Projectile Motion| University Physics

A rock is thrown with a speed of 12.0 m/s and a launch angle of 30.0° (above the horizontal) travels a horizontal distance of d=17.0\:m before hitting the ground. Use the value g=9.800\:m/s^2 for the free-fall acceleration.

A) Which diagram represents an accurate sketch of the rock’s trajectory?

B) Find the height y_i from which the rock was launched.

C) A second rock is thrown straight upward with a speed of 6.000 m/s. If this rock takes 1.636 s to fall to the ground, from what height H was it released?




In a projectile’s motion, the angle of the initial velocity vi above the horizontal is called the launch angle.

It’s best to place the origin of the coordinate system at ground level below the launching point because in this way all the points of interest (the launching point and the landing point) will have positive coordinates. (Based on your experience, you know that it’s generally easier to work with positive coordinates.) Keep in mind, however, that this is an arbitrary choice.

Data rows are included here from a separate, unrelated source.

/-- Whether a micro-op's encoding is one the table allows (R289, R290). -/
def kLegal (w : Nat) : Bool :=
  match kOp w with
  | 0x00 => kUnused w false false false false false false false
  | 0x01 => kUnused w true true false false false false false && decide (kA w < 4)
  | 0x02 => kUnused w true false false false false false false
  | 0x03 => kUnused w true false false true true false true && decide (kMod w < 2)
  | 0x04 => kUnused w true false false true false false true && decide (kImm w ≤ 22)
  | 0x05 => kUnused w true false false false false false true && decide (kD w < 8) && decide (kImm w ≤ 22)
  | 0x06 => kUnused w true true false false false false true && decide (kD w < 8) && decide (kA w < 8)
  | 0x08 => kUnused w true true true true true false false && decide (kD w < 4) && decide (kMod w % 8 ≤ 5)
  | 0x09 => kUnused w true true true true true false false && decide (kD w < 4) && decide (kMod w ≤ 2)
  | 0x0A => kUnused w true true true false false false false && decide (kD w < 4) && decide (kA w < 4) && decide (kB w < 4)
  | 0x0B => kUnused w true true true false false false false && decide (kD w < 4) && decide (kA w < 4) && decide (kB w < 4)
  | 0x0C => kUnused w true true false false false false false && decide (kD w < 4) && decide (kA w < 4)
  | 0x10 => kUnused w true true true true false false false
  | 0x11 => kUnused w true true true true false false false
  | 0x12 => kUnused w true true false true true false false && decide (kW w < 3) && decide (kMod w < 4)
  | 0x18 => kUnused w true true false false true false false && decide (kA w < 8) && decide (kMod w < 2)
  | 0x19 => kUnused w true true false false true false false && decide (kMod w ≤ 4)
  | 0x1C => kUnused w false true false true false false false && decide (kA w < 4)
  | 0x1D => kUnused w true true true true true false false && decide (kA w < 4) && decide (kMod w ≤ 8)
              && (if kMod w ≤ 5 then decide (kD w < 2) else kD w = 0)
  | 0x1E => kUnused w true true false false false false true && decide (kA w < 4)
  | 0x20 => kUnused w false false false false true true true && decide (kMod w < 2) && decide (1 ≤ kLen w)
              && (kMod w = 0 || decide (kImm w ≤ 22))
  | 0x3F => kUnused w false false false false false false false
  | _ => false

/-- The nesting of LOOP bodies along the whole program, and whether END is reached outside every body (R290). `ends` are the last micro-ops
of the bodies open at `pc`, innermost first; `seen` whether an END outside every body stands before it. -/
def kNest (p : List Nat) : Nat → Nat → List Nat → Bool → Bool
  | 0, _, _, seen => seen
  | f + 1, pc, ends, seen =>
    let w := p.getD pc 0
    let loop : Bool := kOp w = 0x20
    let last := pc + kLen w
    if loop && (decide (last > 255) || decide (ends.length ≥ 4) || ends.any (fun e => decide (last > e))) then false
    else kNest p f (pc + 1) ((if loop then last :: ends else ends).filter (fun e => e != pc)) (seen || (kOp w = 0x3F && ends.isEmpty))

/-- Whether a program passes its check (R290). -/
def kProgOk (p : List Nat) : Bool := p.length = 256 && p.all kLegal && kNest p 256 0 [] false

/-- The micro-ops of a 2 KiB program. -/
def kProg (bs : List Byte) : List Nat := (chunksOf 8 256 bs).map ofBytes

/-- The cost of a micro-op in kcycles (R289); `sib` where the kettle reads a sibling's bank group. -/
def kCost (w : Nat) (sib : Bool) : Nat :=
  match kOp w with
  | 0x01 => if sib then 4 else 1 | 0x1D => if sib then 4 else 1 | 0x18 => 2 | 0x1E => 8 | _ => 1

/-- COUNT of a LOOP (R289). -/
def kCount (w : Nat) (params : List Nat) : Nat := if kMod w % 2 = 0 then kImm w else params.getD (kImm w) 0 % 2 ^ 32

/-- The cost of the micro-ops issued from `pc` to before `stop`, and whether END is among them. A body costs its micro-ops on every pass. -/
def kSpan (p params : List Nat) (sib : Bool) : Nat → Nat → Nat → Nat × Bool
  | 0, _, _ => (0, true)
  | f + 1, pc, stop =>
    if pc ≥ stop then (0, false)
    else
      let w := p.getD pc 0
      if kOp w = 0x3F then (1, true)
      else if kOp w = 0x20 then
        let b := kSpan p params sib f (pc + 1) (pc + 1 + kLen w)
        if b.2 then (1 + b.1, true)
        else
          let r := kSpan p params sib f (pc + 1 + kLen w) stop
          (1 + kCount w params * b.1 + r.1, r.2)
      else
        let r := kSpan p params sib f (pc + 1) stop
        (kCost w sib + r.1, r.2)

/-! ### Sites and kettles -/

/-- A kettle site with nothing in it. -/
def ksiteNew : KSite := ⟨[], [], [], [], [], 0, false, 0, 0⟩
/-- A site. -/
def ksiteOf (s : State) (site : Nat) : KSite := (mget s.kettle site).getD ksiteNew
/-- Store a site. -/
def setKsite (s : State) (site : Nat) (x : KSite) : State := { s with kettle := mput s.kettle site x }
/-- Update a site. -/
def modKsite (s : State) (site : Nat) (f : KSite → KSite) : State := setKsite s site (f (ksiteOf s site))

/-- Whether a kettle is fenced (R299). -/
def kFenced (s : State) (site k : Nat) : Bool :=
  if k < 64 then (getF s (Reg.ktlFence0Fence.ix (site - 4))).testBit k else (getF s (Reg.ktlFence1Fence.ix (site - 4))).testBit (k - 64)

The correct solution of the problem will not depend on the location of the origin of your coordinate system.
Now, define symbols representing initial and final position, velocity, and time. Your target variable is y_i, the initial y coordinate of the rock. Your pictorial representation should be complete now, and similar to the picture below:

The figure shows a trajectory of a rock being thrown at an angle theta above the horizontal from the initial point above the ground. Acceleration points vertically downward. The rock travels a horizontal distance d before it hits the ground at the final point. The trajectory is a concave downward curve. The rock’s velocity at the moment when it hits the ground is tangent to the trajectory. The initial and final points are characterized by time, horizontal and vertical positions, and corresponding components of velocity.


ANSWER: y_i=3.30\:m

The time Δt needed to move horizontally to the final position x_f=d=17.0\:m is the same time needed for the rock to rise from the initial position y_i to the peak of its trajectory and then fall to the ground. Use the information you have about motion in the horizontal direction to solve for Δt. Knowing this time will allow you to use the equations of motion for the vertical direction to solve for y_i.

Find the time spent in the air

x_f=x_i+v_{ix}\Delta t

17=0+\left(12\:cos\left(30^{\circ} \right)\right)\left(\Delta t\right)

\Delta \:t=\frac{17}{12\:cos\left(30^{\circ }\:\right)}

\Delta \:t=1.64\:s

Find the initial y position

y_f=y_i+v_{oy}\Delta t-\frac{1}{2}g\left(\Delta t\right)^2

0=y_i+\left(12\:sin\:30^{\circ} \right)\left(1.64\right)-\frac{1}{2}\left(9.800\right)\left(1.64\right)^2

y_i=\frac{1}{2}\left(9.800\right)\left(1.64\right)^2-\left(12\:sin\:30^{\circ }\:\right)\left(1.64\right)



ANSWER: H=3.3\:m

Projectile motion is made up of two independent motions: uniform motion at constant velocity in the horizontal direction and free-fall motion in the vertical direction. Because both rocks were thrown with the same initial vertical velocity, v_{iy}=6.000\:m/s, and fell the same vertical distance of 3.30 m, they were in the air for the same amount of time. This result was expected and helps to confirm that you did the calculation in Part B correctly.